**PROBLEM TO WORK ON:** Look below for the line holding "R186 | EMPTY -/" and the line holding "identified : Bool := false". Repeat those two and everything between, exactly.
***** RECORD EXTRACTS
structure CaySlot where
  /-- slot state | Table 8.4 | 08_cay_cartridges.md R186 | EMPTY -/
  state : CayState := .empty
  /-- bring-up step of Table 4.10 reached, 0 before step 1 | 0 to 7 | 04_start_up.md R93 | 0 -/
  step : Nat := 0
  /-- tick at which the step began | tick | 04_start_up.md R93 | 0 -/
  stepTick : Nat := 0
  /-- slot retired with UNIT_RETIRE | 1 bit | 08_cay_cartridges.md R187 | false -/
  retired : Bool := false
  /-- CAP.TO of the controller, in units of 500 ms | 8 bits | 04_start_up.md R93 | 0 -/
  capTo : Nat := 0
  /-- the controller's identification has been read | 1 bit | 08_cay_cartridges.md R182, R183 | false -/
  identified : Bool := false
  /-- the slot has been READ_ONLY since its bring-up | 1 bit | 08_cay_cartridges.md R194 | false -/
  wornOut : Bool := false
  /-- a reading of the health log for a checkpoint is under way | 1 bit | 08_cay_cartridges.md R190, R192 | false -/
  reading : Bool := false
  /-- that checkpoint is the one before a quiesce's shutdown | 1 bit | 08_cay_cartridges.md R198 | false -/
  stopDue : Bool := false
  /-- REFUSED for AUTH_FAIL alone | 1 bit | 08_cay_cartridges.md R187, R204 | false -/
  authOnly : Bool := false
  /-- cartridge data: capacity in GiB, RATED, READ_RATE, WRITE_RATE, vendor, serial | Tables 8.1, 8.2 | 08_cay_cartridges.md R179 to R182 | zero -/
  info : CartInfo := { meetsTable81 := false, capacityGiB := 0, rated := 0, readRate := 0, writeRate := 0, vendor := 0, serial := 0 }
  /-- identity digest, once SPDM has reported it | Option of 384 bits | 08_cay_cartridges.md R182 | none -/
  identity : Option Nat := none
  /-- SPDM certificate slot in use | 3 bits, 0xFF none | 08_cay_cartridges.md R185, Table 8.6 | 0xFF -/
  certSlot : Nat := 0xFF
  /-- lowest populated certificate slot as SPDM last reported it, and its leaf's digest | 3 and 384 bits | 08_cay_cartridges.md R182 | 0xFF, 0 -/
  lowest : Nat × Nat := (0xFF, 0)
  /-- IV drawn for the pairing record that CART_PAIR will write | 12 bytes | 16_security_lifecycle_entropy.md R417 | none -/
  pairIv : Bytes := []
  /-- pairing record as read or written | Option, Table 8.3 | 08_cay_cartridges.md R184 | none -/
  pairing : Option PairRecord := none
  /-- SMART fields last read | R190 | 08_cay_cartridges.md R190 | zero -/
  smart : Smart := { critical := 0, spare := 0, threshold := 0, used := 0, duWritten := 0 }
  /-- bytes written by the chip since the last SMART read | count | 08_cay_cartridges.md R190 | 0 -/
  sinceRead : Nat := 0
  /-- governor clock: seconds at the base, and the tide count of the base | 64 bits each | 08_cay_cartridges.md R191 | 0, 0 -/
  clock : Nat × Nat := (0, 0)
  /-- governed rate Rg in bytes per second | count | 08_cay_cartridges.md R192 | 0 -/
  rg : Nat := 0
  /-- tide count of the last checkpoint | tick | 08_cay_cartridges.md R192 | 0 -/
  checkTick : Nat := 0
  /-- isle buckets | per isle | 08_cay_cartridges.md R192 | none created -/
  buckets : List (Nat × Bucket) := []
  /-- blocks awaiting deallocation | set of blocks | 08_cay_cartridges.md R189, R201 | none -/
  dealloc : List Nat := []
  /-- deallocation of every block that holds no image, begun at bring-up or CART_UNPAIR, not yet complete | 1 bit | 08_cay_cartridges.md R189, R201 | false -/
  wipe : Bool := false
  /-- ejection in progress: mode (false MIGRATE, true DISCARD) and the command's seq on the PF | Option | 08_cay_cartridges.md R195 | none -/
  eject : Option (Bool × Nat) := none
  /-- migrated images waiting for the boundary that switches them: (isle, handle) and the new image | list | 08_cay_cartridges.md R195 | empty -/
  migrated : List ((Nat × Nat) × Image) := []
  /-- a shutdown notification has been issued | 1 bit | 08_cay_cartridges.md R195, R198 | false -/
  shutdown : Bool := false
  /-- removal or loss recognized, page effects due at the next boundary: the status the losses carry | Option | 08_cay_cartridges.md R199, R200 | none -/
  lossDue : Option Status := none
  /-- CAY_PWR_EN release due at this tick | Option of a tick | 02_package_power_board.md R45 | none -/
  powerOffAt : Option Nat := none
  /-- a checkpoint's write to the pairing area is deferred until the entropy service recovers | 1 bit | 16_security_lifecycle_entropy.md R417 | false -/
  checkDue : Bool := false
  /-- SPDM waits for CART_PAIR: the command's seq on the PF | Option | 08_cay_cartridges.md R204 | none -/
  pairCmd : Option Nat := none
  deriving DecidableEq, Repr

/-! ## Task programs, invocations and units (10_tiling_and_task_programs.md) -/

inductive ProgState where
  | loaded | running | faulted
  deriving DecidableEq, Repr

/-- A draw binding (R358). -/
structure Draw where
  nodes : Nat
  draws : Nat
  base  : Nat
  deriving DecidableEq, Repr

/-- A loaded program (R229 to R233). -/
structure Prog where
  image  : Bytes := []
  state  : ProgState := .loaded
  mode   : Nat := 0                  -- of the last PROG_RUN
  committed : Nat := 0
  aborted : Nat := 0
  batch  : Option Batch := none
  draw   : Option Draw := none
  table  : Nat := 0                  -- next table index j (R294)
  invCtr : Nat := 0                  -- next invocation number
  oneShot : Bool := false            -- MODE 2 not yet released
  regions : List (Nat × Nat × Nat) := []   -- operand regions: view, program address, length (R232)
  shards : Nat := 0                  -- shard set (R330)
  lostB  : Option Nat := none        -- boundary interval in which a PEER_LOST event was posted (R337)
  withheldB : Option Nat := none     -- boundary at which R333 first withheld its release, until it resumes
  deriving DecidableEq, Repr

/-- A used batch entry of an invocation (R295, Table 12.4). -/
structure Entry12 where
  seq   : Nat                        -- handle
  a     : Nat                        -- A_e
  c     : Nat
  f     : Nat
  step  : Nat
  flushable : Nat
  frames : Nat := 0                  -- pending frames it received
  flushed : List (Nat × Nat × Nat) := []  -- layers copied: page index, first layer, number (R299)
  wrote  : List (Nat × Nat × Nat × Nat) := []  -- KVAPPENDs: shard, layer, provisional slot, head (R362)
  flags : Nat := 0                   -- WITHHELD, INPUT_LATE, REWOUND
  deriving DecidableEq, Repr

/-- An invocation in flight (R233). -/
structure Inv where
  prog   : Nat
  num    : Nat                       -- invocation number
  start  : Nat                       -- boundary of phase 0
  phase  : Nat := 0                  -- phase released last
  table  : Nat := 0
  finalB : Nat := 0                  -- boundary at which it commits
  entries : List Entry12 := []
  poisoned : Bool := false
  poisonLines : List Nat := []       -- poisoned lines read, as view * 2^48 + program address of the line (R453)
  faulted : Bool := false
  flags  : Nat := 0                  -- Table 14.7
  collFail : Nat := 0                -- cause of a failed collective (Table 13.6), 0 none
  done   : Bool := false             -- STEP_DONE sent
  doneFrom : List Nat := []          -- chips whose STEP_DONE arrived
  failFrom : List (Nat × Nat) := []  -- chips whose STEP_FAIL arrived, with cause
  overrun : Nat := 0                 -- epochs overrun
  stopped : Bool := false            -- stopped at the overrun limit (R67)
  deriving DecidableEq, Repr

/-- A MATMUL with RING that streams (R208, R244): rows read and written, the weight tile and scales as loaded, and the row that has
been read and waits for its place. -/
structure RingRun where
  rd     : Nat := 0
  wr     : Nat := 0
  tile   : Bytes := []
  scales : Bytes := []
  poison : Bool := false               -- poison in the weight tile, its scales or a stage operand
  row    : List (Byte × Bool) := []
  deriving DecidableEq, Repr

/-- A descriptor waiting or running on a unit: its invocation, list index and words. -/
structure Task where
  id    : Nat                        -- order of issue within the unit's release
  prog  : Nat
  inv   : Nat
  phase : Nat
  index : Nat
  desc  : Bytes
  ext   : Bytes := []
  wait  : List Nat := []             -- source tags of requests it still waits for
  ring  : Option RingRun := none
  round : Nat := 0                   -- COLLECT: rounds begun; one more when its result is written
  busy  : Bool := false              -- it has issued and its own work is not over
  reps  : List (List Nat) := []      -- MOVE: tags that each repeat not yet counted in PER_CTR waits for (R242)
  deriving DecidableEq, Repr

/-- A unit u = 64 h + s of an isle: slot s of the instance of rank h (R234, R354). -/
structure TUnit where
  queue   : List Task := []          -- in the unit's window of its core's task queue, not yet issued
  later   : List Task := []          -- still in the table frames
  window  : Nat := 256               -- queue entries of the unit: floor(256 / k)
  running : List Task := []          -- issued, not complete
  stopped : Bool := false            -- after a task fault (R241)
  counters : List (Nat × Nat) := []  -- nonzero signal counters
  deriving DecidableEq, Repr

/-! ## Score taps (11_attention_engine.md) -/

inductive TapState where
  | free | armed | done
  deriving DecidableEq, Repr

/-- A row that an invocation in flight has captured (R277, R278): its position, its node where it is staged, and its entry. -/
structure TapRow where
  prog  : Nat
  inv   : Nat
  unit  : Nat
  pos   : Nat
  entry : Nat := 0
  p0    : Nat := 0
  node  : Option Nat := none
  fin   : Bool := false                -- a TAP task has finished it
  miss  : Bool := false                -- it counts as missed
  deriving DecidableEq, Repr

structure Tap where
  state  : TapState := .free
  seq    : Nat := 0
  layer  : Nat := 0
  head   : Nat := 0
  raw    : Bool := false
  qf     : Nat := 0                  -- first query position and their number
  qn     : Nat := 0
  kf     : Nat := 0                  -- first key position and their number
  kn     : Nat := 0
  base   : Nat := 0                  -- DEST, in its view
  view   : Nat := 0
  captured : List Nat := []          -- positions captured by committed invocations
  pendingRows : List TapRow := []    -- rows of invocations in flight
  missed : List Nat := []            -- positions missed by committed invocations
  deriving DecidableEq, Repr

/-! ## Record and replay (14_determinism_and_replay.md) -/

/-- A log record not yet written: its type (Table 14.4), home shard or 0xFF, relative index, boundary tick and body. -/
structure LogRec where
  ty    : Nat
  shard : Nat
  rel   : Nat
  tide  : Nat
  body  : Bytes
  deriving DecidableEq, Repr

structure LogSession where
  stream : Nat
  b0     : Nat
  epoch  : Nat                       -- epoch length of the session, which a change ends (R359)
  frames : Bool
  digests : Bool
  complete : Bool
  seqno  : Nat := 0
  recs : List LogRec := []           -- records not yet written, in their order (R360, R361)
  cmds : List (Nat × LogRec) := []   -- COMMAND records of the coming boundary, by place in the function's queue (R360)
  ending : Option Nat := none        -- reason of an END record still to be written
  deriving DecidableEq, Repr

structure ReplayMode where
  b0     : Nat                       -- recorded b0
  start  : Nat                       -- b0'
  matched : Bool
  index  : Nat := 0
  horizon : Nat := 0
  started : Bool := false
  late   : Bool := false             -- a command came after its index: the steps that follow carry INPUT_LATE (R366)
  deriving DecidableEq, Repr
**********
**TASK ANSWER:**
  /-- slot state | Table 8.4 | 08_cay_cartridges.md R186 | EMPTY -/
  state : CayState := .empty
  /-- bring-up step of Table 4.10 reached, 0 before step 1 | 0 to 7 | 04_start_up.md R93 | 0 -/
  step : Nat := 0
  /-- tick at which the step began | tick | 04_start_up.md R93 | 0 -/
  stepTick : Nat := 0
  /-- slot retired with UNIT_RETIRE | 1 bit | 08_cay_cartridges.md R187 | false -/
  retired : Bool := false
  /-- CAP.TO of the controller, in units of 500 ms | 8 bits | 04_start_up.md R93 | 0 -/
  capTo : Nat := 0
  /-- the controller's identification has been read | 1 bit | 08_cay_cartridges.md R182, R183 | false -/
  identified : Bool := false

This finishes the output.